--- Work item ---
Look through the records below and copy each line that includes the word "does".

++++++

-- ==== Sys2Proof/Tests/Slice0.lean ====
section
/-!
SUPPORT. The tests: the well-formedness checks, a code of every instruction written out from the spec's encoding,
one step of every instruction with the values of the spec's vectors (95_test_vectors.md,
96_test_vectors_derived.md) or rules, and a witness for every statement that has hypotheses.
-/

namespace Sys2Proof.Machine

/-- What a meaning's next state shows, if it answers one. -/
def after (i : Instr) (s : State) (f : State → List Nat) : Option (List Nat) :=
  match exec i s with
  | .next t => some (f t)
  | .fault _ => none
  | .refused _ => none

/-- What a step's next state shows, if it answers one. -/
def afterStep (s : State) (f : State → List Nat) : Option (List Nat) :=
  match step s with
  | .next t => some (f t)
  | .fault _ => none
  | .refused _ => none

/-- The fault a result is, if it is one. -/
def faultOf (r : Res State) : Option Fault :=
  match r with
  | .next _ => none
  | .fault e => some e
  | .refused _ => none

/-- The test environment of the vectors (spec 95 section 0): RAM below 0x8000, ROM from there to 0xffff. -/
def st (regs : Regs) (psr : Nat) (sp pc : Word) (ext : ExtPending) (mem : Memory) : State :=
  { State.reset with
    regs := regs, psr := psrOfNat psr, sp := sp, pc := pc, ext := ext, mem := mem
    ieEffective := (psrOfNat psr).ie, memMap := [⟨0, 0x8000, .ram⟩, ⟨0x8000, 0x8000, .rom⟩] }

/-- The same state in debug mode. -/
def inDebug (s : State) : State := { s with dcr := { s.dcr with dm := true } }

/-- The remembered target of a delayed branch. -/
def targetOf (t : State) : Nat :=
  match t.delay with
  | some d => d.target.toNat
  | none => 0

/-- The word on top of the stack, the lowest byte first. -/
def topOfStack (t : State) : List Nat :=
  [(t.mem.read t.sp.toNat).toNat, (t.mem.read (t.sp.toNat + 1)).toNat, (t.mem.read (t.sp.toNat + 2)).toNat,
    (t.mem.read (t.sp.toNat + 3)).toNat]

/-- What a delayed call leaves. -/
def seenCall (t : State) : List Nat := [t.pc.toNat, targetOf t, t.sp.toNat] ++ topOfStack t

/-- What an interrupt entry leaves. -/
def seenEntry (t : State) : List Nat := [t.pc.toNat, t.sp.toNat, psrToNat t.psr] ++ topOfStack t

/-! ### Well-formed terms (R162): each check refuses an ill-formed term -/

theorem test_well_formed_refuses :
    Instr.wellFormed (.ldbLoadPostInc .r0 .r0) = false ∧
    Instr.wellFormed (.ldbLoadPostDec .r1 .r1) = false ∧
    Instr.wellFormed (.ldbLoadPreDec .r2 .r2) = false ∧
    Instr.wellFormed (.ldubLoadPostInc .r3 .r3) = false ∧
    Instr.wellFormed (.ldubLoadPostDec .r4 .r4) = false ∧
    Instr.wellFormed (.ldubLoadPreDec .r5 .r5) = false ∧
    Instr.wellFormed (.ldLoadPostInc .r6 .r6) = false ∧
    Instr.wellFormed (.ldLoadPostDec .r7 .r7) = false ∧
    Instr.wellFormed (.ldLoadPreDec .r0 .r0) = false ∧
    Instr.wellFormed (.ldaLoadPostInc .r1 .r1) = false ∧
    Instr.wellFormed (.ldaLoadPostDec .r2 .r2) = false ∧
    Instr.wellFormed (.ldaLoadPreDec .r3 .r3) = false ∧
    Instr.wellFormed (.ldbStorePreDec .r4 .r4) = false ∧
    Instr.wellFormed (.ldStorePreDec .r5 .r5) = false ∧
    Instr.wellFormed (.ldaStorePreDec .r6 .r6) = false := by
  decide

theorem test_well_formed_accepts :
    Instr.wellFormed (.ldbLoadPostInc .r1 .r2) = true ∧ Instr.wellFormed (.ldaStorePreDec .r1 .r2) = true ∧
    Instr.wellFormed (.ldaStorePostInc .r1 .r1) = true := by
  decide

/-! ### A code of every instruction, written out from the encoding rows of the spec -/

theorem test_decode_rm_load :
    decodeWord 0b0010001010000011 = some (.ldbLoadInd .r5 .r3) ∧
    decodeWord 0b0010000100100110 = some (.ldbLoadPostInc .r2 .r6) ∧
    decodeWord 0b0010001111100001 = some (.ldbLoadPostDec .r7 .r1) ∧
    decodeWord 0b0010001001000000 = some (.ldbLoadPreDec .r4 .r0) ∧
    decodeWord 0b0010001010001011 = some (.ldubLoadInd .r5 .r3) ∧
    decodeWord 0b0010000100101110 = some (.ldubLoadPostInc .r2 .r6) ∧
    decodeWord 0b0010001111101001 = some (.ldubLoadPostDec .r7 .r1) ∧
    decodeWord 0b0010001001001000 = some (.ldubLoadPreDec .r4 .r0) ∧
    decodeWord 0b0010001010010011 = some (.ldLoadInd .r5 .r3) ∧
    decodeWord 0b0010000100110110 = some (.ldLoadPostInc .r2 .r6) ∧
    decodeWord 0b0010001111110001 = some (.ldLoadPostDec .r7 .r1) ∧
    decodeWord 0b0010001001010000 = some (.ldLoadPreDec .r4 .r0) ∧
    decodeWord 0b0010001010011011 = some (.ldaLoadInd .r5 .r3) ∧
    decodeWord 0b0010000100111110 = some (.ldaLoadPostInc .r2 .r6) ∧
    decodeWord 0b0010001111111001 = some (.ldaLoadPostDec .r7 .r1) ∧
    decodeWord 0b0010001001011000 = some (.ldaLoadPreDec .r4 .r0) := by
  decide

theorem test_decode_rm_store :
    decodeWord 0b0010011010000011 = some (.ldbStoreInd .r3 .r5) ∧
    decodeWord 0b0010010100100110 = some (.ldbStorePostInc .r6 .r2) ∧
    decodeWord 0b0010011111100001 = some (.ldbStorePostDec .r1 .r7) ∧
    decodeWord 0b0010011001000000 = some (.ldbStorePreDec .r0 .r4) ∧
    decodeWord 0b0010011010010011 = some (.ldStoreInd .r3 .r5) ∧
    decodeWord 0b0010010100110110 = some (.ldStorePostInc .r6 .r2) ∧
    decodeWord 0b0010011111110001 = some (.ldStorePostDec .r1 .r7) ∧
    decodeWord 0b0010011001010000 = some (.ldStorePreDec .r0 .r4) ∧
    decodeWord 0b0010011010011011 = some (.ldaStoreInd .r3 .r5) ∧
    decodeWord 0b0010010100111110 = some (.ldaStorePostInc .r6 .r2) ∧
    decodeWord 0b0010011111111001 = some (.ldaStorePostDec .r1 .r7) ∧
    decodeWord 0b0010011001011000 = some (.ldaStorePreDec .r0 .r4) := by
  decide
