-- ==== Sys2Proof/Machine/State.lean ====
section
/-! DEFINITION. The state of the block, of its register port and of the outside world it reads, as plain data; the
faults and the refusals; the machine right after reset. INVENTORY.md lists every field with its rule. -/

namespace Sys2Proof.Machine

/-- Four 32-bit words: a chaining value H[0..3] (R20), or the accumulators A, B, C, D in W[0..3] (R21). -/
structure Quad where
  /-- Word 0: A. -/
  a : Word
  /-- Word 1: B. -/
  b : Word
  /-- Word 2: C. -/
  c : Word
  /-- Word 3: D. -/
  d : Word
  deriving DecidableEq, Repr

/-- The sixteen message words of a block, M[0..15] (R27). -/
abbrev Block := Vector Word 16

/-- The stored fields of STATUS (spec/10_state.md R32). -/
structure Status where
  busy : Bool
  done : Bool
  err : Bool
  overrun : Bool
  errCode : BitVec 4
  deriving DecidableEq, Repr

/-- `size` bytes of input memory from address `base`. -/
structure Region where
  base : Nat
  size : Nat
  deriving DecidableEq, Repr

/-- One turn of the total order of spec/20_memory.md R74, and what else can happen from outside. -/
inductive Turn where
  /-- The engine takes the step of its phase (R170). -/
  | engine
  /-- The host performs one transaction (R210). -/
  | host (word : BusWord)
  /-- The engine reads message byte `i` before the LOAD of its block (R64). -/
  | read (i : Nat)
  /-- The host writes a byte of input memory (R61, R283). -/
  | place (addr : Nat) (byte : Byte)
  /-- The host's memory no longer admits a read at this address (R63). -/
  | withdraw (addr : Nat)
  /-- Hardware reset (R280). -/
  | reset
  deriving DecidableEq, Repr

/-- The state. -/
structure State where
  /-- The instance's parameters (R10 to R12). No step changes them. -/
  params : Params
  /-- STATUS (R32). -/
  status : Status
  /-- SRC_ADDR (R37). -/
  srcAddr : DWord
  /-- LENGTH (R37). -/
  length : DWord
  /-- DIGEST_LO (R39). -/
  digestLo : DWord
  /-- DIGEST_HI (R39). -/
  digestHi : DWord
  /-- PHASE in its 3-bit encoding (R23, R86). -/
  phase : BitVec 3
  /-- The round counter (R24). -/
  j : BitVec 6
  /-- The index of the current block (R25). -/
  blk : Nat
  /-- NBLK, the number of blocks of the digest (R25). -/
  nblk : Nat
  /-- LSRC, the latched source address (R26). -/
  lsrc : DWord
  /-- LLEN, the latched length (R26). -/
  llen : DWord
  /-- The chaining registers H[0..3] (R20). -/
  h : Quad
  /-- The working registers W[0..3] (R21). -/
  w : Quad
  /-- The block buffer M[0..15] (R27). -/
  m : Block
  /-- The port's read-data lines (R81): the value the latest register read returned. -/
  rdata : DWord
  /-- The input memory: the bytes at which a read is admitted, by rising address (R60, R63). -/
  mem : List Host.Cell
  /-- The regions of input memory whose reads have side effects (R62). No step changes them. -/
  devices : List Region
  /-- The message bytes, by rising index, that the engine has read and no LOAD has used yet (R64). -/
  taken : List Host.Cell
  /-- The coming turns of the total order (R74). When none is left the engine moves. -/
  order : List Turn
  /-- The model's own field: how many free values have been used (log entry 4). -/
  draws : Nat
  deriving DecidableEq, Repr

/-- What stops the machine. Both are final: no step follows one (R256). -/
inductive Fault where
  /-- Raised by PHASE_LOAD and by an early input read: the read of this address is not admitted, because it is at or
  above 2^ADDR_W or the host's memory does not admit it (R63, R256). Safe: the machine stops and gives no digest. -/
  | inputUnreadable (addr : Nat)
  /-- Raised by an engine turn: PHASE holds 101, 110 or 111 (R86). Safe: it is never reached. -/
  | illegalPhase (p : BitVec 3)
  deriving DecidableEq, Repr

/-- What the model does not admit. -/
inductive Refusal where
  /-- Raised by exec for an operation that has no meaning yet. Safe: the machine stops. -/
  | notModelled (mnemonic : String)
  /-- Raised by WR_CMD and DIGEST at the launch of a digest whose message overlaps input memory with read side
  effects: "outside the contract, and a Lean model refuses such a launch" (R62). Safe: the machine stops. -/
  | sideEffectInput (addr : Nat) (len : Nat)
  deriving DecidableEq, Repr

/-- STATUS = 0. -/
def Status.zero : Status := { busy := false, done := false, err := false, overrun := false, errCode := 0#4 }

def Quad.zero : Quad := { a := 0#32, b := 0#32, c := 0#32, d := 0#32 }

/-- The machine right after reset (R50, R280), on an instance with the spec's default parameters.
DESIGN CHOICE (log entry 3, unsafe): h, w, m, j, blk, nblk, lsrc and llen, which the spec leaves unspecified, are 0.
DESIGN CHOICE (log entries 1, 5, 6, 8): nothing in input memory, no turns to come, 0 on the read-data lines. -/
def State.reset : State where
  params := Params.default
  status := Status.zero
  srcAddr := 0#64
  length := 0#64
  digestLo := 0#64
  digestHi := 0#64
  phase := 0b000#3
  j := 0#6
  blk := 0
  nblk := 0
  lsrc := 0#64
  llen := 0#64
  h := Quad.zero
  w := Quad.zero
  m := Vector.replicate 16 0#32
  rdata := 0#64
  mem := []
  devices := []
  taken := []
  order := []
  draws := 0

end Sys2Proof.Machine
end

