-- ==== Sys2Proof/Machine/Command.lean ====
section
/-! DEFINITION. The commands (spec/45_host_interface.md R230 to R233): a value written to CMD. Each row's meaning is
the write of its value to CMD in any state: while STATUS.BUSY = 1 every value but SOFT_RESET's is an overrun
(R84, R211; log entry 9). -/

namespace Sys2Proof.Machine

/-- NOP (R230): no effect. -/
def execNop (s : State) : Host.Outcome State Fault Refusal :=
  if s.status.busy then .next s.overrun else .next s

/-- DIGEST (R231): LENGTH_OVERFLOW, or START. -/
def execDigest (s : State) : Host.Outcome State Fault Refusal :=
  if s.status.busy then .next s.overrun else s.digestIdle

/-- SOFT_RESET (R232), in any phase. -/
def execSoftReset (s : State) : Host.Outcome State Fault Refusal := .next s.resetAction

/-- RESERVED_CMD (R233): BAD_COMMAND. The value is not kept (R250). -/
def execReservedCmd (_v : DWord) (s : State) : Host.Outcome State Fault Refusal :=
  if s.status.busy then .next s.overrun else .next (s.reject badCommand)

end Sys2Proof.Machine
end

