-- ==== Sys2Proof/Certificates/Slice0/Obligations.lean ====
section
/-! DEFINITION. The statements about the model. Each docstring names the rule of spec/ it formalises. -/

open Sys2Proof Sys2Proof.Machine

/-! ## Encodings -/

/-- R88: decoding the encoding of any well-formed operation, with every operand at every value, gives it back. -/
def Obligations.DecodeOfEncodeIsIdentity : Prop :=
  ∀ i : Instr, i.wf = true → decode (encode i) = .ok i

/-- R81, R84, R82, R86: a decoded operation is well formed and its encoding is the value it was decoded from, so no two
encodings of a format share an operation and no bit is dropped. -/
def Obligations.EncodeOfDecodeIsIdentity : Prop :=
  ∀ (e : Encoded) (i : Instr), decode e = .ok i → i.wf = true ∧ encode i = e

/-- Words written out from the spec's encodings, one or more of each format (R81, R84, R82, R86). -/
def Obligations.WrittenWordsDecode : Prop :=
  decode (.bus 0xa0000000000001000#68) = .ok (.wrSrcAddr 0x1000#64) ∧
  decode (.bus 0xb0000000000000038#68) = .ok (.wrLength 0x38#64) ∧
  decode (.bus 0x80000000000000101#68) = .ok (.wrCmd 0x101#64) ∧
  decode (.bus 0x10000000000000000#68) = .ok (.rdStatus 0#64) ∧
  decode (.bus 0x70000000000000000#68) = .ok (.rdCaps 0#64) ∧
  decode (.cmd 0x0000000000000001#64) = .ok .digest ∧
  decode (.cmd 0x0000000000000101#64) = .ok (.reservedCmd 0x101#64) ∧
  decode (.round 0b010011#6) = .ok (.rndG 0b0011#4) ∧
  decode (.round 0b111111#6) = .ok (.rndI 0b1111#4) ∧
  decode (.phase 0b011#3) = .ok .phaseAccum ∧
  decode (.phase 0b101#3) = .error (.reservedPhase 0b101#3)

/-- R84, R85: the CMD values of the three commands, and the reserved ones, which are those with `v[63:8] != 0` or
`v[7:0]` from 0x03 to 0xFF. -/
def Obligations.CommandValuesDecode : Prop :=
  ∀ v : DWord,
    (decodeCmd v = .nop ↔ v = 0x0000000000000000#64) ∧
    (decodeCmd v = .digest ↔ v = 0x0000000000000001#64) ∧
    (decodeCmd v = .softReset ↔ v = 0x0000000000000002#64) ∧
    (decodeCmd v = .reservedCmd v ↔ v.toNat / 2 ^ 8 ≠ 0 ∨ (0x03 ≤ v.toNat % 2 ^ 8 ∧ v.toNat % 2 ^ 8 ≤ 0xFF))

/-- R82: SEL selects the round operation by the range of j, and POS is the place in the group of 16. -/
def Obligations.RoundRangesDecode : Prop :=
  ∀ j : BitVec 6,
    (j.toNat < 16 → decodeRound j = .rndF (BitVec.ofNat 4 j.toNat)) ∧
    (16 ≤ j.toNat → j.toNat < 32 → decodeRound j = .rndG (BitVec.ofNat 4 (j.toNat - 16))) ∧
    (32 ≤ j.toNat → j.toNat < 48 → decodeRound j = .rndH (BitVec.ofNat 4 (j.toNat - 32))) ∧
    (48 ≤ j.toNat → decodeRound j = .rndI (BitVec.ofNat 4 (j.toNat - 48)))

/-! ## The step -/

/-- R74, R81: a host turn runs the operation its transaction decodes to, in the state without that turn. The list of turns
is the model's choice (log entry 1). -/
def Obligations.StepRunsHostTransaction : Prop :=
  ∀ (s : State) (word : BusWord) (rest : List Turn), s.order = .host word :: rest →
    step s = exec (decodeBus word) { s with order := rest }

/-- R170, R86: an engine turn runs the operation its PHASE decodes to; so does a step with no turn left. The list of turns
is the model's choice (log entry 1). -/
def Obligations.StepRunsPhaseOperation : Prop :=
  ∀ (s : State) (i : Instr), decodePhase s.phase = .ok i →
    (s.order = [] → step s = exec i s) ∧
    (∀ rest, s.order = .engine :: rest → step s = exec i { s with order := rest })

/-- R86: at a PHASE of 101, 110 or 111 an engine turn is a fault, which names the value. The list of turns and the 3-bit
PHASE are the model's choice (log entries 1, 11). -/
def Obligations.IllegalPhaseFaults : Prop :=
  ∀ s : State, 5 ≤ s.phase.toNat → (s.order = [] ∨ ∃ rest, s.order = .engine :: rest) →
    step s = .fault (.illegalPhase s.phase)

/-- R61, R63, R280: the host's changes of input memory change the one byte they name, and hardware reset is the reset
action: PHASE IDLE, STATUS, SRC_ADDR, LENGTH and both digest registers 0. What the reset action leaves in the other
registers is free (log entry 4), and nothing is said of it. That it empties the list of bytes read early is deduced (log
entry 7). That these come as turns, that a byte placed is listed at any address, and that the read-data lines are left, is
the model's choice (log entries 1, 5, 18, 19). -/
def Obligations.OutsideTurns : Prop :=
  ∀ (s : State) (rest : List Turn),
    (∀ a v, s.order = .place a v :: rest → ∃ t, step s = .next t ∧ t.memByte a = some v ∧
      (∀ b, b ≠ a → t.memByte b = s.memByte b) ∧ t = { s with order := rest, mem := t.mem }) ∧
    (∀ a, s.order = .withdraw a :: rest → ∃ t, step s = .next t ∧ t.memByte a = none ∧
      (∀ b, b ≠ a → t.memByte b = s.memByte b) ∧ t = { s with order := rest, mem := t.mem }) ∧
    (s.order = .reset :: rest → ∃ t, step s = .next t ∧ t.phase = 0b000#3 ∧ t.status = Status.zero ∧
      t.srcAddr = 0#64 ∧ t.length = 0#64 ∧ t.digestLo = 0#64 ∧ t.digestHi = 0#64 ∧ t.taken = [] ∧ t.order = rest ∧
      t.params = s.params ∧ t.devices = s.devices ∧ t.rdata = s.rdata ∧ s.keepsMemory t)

++++++

--- Response area ---
  above 2^ADDR_W or the host's memory does not admit it (R63, R256). Safe: the machine stops and gives no digest. -/
/-- What the model does not admit. -/
/-- R170, R86: an engine turn runs the operation its PHASE decodes to; so does a step with no turn left. The list of turns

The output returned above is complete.